-- Brief --
Your job is to return every line in the data holding the string "Instr".

++++++++++++++++++++

-- ==== Sys2Proof/Certificates/Slice0/Obligations.lean ====
section
/-!
DEFINITION. The statements for the provers. Every statement that a command answers gives, as its conclusion, the next state of the
command's own effect.
-/

open Sys2Proof Sys2Proof.Machine

/-- A step runs the command in front on the queue's rest, and every command answers a next state. Log entries that it rests on, which are
the model's own readings or choices: 4, 83. -/
def Obligations.StepRunsFrontAndAnswers : Prop :=
  -- A step runs the command at the front of the queue on the state with the queue's rest.
   (∀ (c : Instr) (cs : List Instr) (s : State), s.pending = c :: cs → step s = exec c { s with pending := cs }) ∧
  -- Every command answers a next state, whatever the state, and leaves the queue as it was: none faults and none is refused.
   (∀ (i : Instr) (s : State), ∃ t, exec i s = .next t ∧ t.pending = s.pending)

/-- What State.reset holds, and that its settings store is canonical. Log entries that it rests on, which are the model's own readings or
choices: 5, 6. -/
def Obligations.ResetState : Prop :=
  -- What reset leaves (R38, R52, and the reset values of the field tables): TB, ρ and ESN 0, no command waiting or in flight, every
  -- setting at its default, no journal record, no session, the relay locked.
   (State.reset.pending = [] ∧ State.reset.cmds = [] ∧ State.reset.store = [] ∧ State.reset.clock.tb = 0 ∧ State.reset.clock.rho = 0 ∧
    State.reset.clock.esn = 0 ∧ State.reset.clock.unc = 0 ∧ (∀ a, State.reset.setting a = settingDefault a) ∧
    State.reset.jrnl.buf = [] ∧ State.reset.rel.relay = .locked ∧ State.reset.sessionCount = 0 ∧
    State.reset.host.ready = false ∧ State.reset.cru.provisioned = false ∧ State.reset.kw.nodes = []) ∧
  -- The settings store is in its canonical form at reset.
   (SettingsCanonical State.reset)

/-- Every step keeps the settings store in its canonical form: rising addresses, and no entry at the setting's default. Log entries that it
rests on, which are the model's own readings or choices: 43. -/
def Obligations.StepKeepsSettingsCanonical : Prop :=
  ∀ s t : State, SettingsCanonical s → step s = .next t → SettingsCanonical t

/-- An empty step is one spread FABRIC edge (the model's choice), and a wait reaches its stamp on such an edge. Log entries that it rests
on, which are the model's own readings or choices: 1, 9. -/
def Obligations.TimeAdvances : Prop :=
  -- On an empty queue, with ROOT running and no flush under way, TB takes its next spread FABRIC edge (R36): the clean time 512·TB
  -- + ρ grows by 512 and the rotation steps of the period, at most 8, and ρ stays below 512. That an empty queue is one edge is the
  -- model's choice (log entry 1).
   (∀ s : State, s.pending = [] → s.med.state ≠ .flushing → s.pwr.dev ≠ .shelf → s.clock.rootOn = true → s.clock.rho < 512 →
      s.clock.pos < 4000 → s.clock.depth ≤ 20 →
      ∃ t k, step s = .next t ∧ t.pending = [] ∧ k ≤ 8 ∧ t.clock.tb = s.clock.tb + 1 + (s.clock.rho + k) / 512 ∧
        t.clock.rho = (s.clock.rho + k) % 512 ∧ t.clock.esn = s.clock.esn ∧ t.sets = s.sets ∧ t.jrnl = s.jrnl ∧ t.cmds = s.cmds) ∧
  -- Time advanced to a stamp under a running ROOT reaches it, never goes back, and lands on a spread FABRIC edge of the period's
  -- depth (R51, R36).
   (∀ (t : Nat) (d : Dev), d.clock.rootOn = true → d.clock.pos < 4000 →
      t ≤ (d.wait t).clock.tb ∧ d.clock.tb ≤ (d.wait t).clock.tb ∧ (d.wait t).clock.pos < 4000 ∧
      (d.clock.tb < t → (d.wait t).clock.rho < 512) ∧ { d.wait t with clock := d.clock } = d)
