/-! ### Dev.onSeq writes ham -/

@[simp] theorem Dev.onSeq_ident (q : Nat) (f : Seqr → Seqr) (d : Dev) : (d.onSeq q f).ident = d.ident := by unfold Dev.onSeq; split <;> rfl
@[simp] theorem Dev.onSeq_clock (q : Nat) (f : Seqr → Seqr) (d : Dev) : (d.onSeq q f).clock = d.clock := by unfold Dev.onSeq; split <;> rfl
@[simp] theorem Dev.onSeq_pwr (q : Nat) (f : Seqr → Seqr) (d : Dev) : (d.onSeq q f).pwr = d.pwr := by unfold Dev.onSeq; split <;> rfl
@[simp] theorem Dev.onSeq_host (q : Nat) (f : Seqr → Seqr) (d : Dev) : (d.onSeq q f).host = d.host := by unfold Dev.onSeq; split <;> rfl
@[simp] theorem Dev.onSeq_start (q : Nat) (f : Seqr → Seqr) (d : Dev) : (d.onSeq q f).start = d.start := by unfold Dev.onSeq; split <;> rfl
@[simp] theorem Dev.onSeq_cmds (q : Nat) (f : Seqr → Seqr) (d : Dev) : (d.onSeq q f).cmds = d.cmds := by unfold Dev.onSeq; split <;> rfl
@[simp] theorem Dev.onSeq_store (q : Nat) (f : Seqr → Seqr) (d : Dev) : (d.onSeq q f).store = d.store := by unfold Dev.onSeq; split <;> rfl
@[simp] theorem Dev.onSeq_waiting (q : Nat) (f : Seqr → Seqr) (d : Dev) : (d.onSeq q f).waiting = d.waiting := by unfold Dev.onSeq; split <;> rfl
@[simp] theorem Dev.onSeq_sets (q : Nat) (f : Seqr → Seqr) (d : Dev) : (d.onSeq q f).sets = d.sets := by unfold Dev.onSeq; split <;> rfl
@[simp] theorem Dev.onSeq_setLow (q : Nat) (f : Seqr → Seqr) (d : Dev) : (d.onSeq q f).setLow = d.setLow := by unfold Dev.onSeq; split <;> rfl
@[simp] theorem Dev.onSeq_jrnl (q : Nat) (f : Seqr → Seqr) (d : Dev) : (d.onSeq q f).jrnl = d.jrnl := by unfold Dev.onSeq; split <;> rfl
@[simp] theorem Dev.onSeq_evc (q : Nat) (f : Seqr → Seqr) (d : Dev) : (d.onSeq q f).evc = d.evc := by unfold Dev.onSeq; split <;> rfl
@[simp] theorem Dev.onSeq_tmr (q : Nat) (f : Seqr → Seqr) (d : Dev) : (d.onSeq q f).tmr = d.tmr := by unfold Dev.onSeq; split <;> rfl
@[simp] theorem Dev.onSeq_lf (q : Nat) (f : Seqr → Seqr) (d : Dev) : (d.onSeq q f).lf = d.lf := by unfold Dev.onSeq; split <;> rfl
@[simp] theorem Dev.onSeq_uhf (q : Nat) (f : Seqr → Seqr) (d : Dev) : (d.onSeq q f).uhf = d.uhf := by unfold Dev.onSeq; split <;> rfl
@[simp] theorem Dev.onSeq_uwb (q : Nat) (f : Seqr → Seqr) (d : Dev) : (d.onSeq q f).uwb = d.uwb := by unfold Dev.onSeq; split <;> rfl
@[simp] theorem Dev.onSeq_atlas (q : Nat) (f : Seqr → Seqr) (d : Dev) : (d.onSeq q f).atlas = d.atlas := by unfold Dev.onSeq; split <;> rfl
@[simp] theorem Dev.onSeq_rel (q : Nat) (f : Seqr → Seqr) (d : Dev) : (d.onSeq q f).rel = d.rel := by unfold Dev.onSeq; split <;> rfl
@[simp] theorem Dev.onSeq_cru (q : Nat) (f : Seqr → Seqr) (d : Dev) : (d.onSeq q f).cru = d.cru := by unfold Dev.onSeq; split <;> rfl
@[simp] theorem Dev.onSeq_anvil (q : Nat) (f : Seqr → Seqr) (d : Dev) : (d.onSeq q f).anvil = d.anvil := by unfold Dev.onSeq; split <;> rfl
@[simp] theorem Dev.onSeq_tok (q : Nat) (f : Seqr → Seqr) (d : Dev) : (d.onSeq q f).tok = d.tok := by unfold Dev.onSeq; split <;> rfl
@[simp] theorem Dev.onSeq_kw (q : Nat) (f : Seqr → Seqr) (d : Dev) : (d.onSeq q f).kw = d.kw := by unfold Dev.onSeq; split <;> rfl
@[simp] theorem Dev.onSeq_nv (q : Nat) (f : Seqr → Seqr) (d : Dev) : (d.onSeq q f).nv = d.nv := by unfold Dev.onSeq; split <;> rfl
@[simp] theorem Dev.onSeq_med (q : Nat) (f : Seqr → Seqr) (d : Dev) : (d.onSeq q f).med = d.med := by unfold Dev.onSeq; split <;> rfl
@[simp] theorem Dev.onSeq_bg (q : Nat) (f : Seqr → Seqr) (d : Dev) : (d.onSeq q f).bg = d.bg := by unfold Dev.onSeq; split <;> rfl
@[simp] theorem Dev.onSeq_free (q : Nat) (f : Seqr → Seqr) (d : Dev) : (d.onSeq q f).free = d.free := by unfold Dev.onSeq; split <;> rfl

/-! ### Dev.setKey writes cru -/

@[simp] theorem Dev.setKey_ident (n attr : Nat) (material : Bytes) (d : Dev) : (d.setKey n attr material).ident = d.ident := rfl
@[simp] theorem Dev.setKey_clock (n attr : Nat) (material : Bytes) (d : Dev) : (d.setKey n attr material).clock = d.clock := rfl
@[simp] theorem Dev.setKey_pwr (n attr : Nat) (material : Bytes) (d : Dev) : (d.setKey n attr material).pwr = d.pwr := rfl
@[simp] theorem Dev.setKey_host (n attr : Nat) (material : Bytes) (d : Dev) : (d.setKey n attr material).host = d.host := rfl
@[simp] theorem Dev.setKey_start (n attr : Nat) (material : Bytes) (d : Dev) : (d.setKey n attr material).start = d.start := rfl
@[simp] theorem Dev.setKey_cmds (n attr : Nat) (material : Bytes) (d : Dev) : (d.setKey n attr material).cmds = d.cmds := rfl
@[simp] theorem Dev.setKey_store (n attr : Nat) (material : Bytes) (d : Dev) : (d.setKey n attr material).store = d.store := rfl
@[simp] theorem Dev.setKey_waiting (n attr : Nat) (material : Bytes) (d : Dev) : (d.setKey n attr material).waiting = d.waiting := rfl
@[simp] theorem Dev.setKey_sets (n attr : Nat) (material : Bytes) (d : Dev) : (d.setKey n attr material).sets = d.sets := rfl
@[simp] theorem Dev.setKey_setLow (n attr : Nat) (material : Bytes) (d : Dev) : (d.setKey n attr material).setLow = d.setLow := rfl
@[simp] theorem Dev.setKey_jrnl (n attr : Nat) (material : Bytes) (d : Dev) : (d.setKey n attr material).jrnl = d.jrnl := rfl
@[simp] theorem Dev.setKey_evc (n attr : Nat) (material : Bytes) (d : Dev) : (d.setKey n attr material).evc = d.evc := rfl
@[simp] theorem Dev.setKey_tmr (n attr : Nat) (material : Bytes) (d : Dev) : (d.setKey n attr material).tmr = d.tmr := rfl
@[simp] theorem Dev.setKey_lf (n attr : Nat) (material : Bytes) (d : Dev) : (d.setKey n attr material).lf = d.lf := rfl
@[simp] theorem Dev.setKey_uhf (n attr : Nat) (material : Bytes) (d : Dev) : (d.setKey n attr material).uhf = d.uhf := rfl
@[simp] theorem Dev.setKey_uwb (n attr : Nat) (material : Bytes) (d : Dev) : (d.setKey n attr material).uwb = d.uwb := rfl
@[simp] theorem Dev.setKey_atlas (n attr : Nat) (material : Bytes) (d : Dev) : (d.setKey n attr material).atlas = d.atlas := rfl
@[simp] theorem Dev.setKey_rel (n attr : Nat) (material : Bytes) (d : Dev) : (d.setKey n attr material).rel = d.rel := rfl
@[simp] theorem Dev.setKey_anvil (n attr : Nat) (material : Bytes) (d : Dev) : (d.setKey n attr material).anvil = d.anvil := rfl
@[simp] theorem Dev.setKey_tok (n attr : Nat) (material : Bytes) (d : Dev) : (d.setKey n attr material).tok = d.tok := rfl
@[simp] theorem Dev.setKey_ham (n attr : Nat) (material : Bytes) (d : Dev) : (d.setKey n attr material).ham = d.ham := rfl
@[simp] theorem Dev.setKey_kw (n attr : Nat) (material : Bytes) (d : Dev) : (d.setKey n attr material).kw = d.kw := rfl
@[simp] theorem Dev.setKey_nv (n attr : Nat) (material : Bytes) (d : Dev) : (d.setKey n attr material).nv = d.nv := rfl
@[simp] theorem Dev.setKey_med (n attr : Nat) (material : Bytes) (d : Dev) : (d.setKey n attr material).med = d.med := rfl
@[simp] theorem Dev.setKey_bg (n attr : Nat) (material : Bytes) (d : Dev) : (d.setKey n attr material).bg = d.bg := rfl
@[simp] theorem Dev.setKey_free (n attr : Nat) (material : Bytes) (d : Dev) : (d.setKey n attr material).free = d.free := rfl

++++++++++++++++++++

-- The completed task --
   (∀ (c : Instr) (cs : List Instr) (s : State), s.pending = c :: cs → step s = exec c { s with pending := cs }) ∧
   (∀ (i : Instr) (s : State), ∃ t, exec i s = .next t ∧ t.pending = s.pending)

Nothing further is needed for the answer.